(MATERIAL FOR THE TASK begins)

-- ==== Sys2Proof/Machine/Memory.lean ====
section
/-! DEFINITION. Sparse stores in one canonical form, keys strictly rising: the init-program ROM (R62) and the display
memory (R73) are two of them. -/

namespace Sys2Proof.Machine

/-- What is stored at key `k`, if anything. -/
def Store.read {α : Type} : List (Nat × α) → Nat → Option α
  | [], _ => none
  | (a, v) :: rest, k => if a = k then some v else Store.read rest k

/-- Store `v` at key `k`, keeping the keys strictly rising. -/
def Store.write {α : Type} : List (Nat × α) → Nat → α → List (Nat × α)
  | [], k, v => [(k, v)]
  | (a, w) :: rest, k, v =>
    if k < a then (k, v) :: (a, w) :: rest
    else if k = a then (k, v) :: rest
    else (a, w) :: Store.write rest k v

/-- The canonical form: keys strictly rising. -/
def Store.wf {α : Type} : List (Nat × α) → Bool
  | [] => true
  | [_] => true
  | (a, _) :: (b, w) :: rest => decide (a < b) && Store.wf ((b, w) :: rest)

/-- The canonical form of a memory. An unlisted address holds no byte, so no entry equals what it reads as. -/
def Memory.wf (m : Memory) : Bool := Store.wf m

/-- `MemRead(ROM, i, 1)` where the ROM has byte i (R62). -/
def Memory.read (m : Memory) (a : Nat) : Option Byte := Store.read m a

/-- The `n` bytes from address `a` on, where the ROM has them all. -/
def Memory.readList : Memory → Nat → Nat → Option (List Byte)
  | _, _, 0 => some []
  | m, a, n + 1 =>
    match Memory.read m a, Memory.readList m (a + 1) n with
    | some b, some bs => some (b :: bs)
    | _, _ => none

/-- One byte written; only the loader of a ROM does it (R63). -/
def Memory.write (m : Memory) (a : Nat) (b : Byte) : Memory := Store.write m a b

/-- Bytes written at consecutive addresses. -/
def Memory.writeList : Memory → Nat → List Byte → Memory
  | m, _, [] => m
  | m, a, b :: rest => Memory.writeList (Memory.write m a b) (a + 1) rest

/-- The canonical form of the display memory. -/
def Gram.wf (g : Gram) : Bool := Store.wf g

/-- The pixel at a physical position; `none` is unknown (R73). -/
def Gram.read (g : Gram) (k : Nat) : Option U16 := Store.read g k

/-- One pixel written. -/
def Gram.write (g : Gram) (k : Nat) (p : U16) : Gram := Store.write g k p

/-- Every position becomes unknown (R79). -/
def Gram.havoc : Gram := []

end Sys2Proof.Machine
end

(MATERIAL FOR THE TASK ends)

=== ACTION ITEM ===
Return each entry above exactly, leaving none out.

=== ANSWER AREA ===
-- ==== Sys2Proof/Machine/Memory.lean ====
section
/-! DEFINITION. Sparse stores in one canonical form, keys strictly rising: the init-program ROM (R62) and the display
memory (R73) are two of them. -/

namespace Sys2Proof.Machine

/-- What is stored at key `k`, if anything. -/
def Store.read {α : Type} : List (Nat × α) → Nat → Option α
  | [], _ => none
  | (a, v) :: rest, k => if a = k then some v else Store.read rest k

/-- Store `v` at key `k`, keeping the keys strictly rising. -/
def Store.write {α : Type} : List (Nat × α) → Nat → α → List (Nat × α)
  | [], k, v => [(k, v)]
  | (a, w) :: rest, k, v =>
    if k < a then (k, v) :: (a, w) :: rest
    else if k = a then (k, v) :: rest
    else (a, w) :: Store.write rest k v

/-- The canonical form: keys strictly rising. -/
def Store.wf {α : Type} : List (Nat × α) → Bool
  | [] => true
  | [_] => true
  | (a, _) :: (b, w) :: rest => decide (a < b) && Store.wf ((b, w) :: rest)

/-- The canonical form of a memory. An unlisted address holds no byte, so no entry equals what it reads as. -/
def Memory.wf (m : Memory) : Bool := Store.wf m

/-- `MemRead(ROM, i, 1)` where the ROM has byte i (R62). -/
def Memory.read (m : Memory) (a : Nat) : Option Byte := Store.read m a

/-- The `n` bytes from address `a` on, where the ROM has them all. -/
def Memory.readList : Memory → Nat → Nat → Option (List Byte)
  | _, _, 0 => some []
  | m, a, n + 1 =>
    match Memory.read m a, Memory.readList m (a + 1) n with
    | some b, some bs => some (b :: bs)
    | _, _ => none

/-- One byte written; only the loader of a ROM does it (R63). -/
def Memory.write (m : Memory) (a : Nat) (b : Byte) : Memory := Store.write m a b

/-- Bytes written at consecutive addresses. -/
def Memory.writeList : Memory → Nat → List Byte → Memory
  | m, _, [] => m
  | m, a, b :: rest => Memory.writeList (Memory.write m a b) (a + 1) rest

/-- The canonical form of the display memory. -/
def Gram.wf (g : Gram) : Bool := Store.wf g

/-- The pixel at a physical position; `none` is unknown (R73). -/
def Gram.read (g : Gram) (k : Nat) : Option U16 := Store.read g k

/-- One pixel written. -/
def Gram.write (g : Gram) (k : Nat) (p : U16) : Gram := Store.write g k p

/-- Every position becomes unknown (R79). -/
def Gram.havoc : Gram := []

end Sys2Proof.Machine
end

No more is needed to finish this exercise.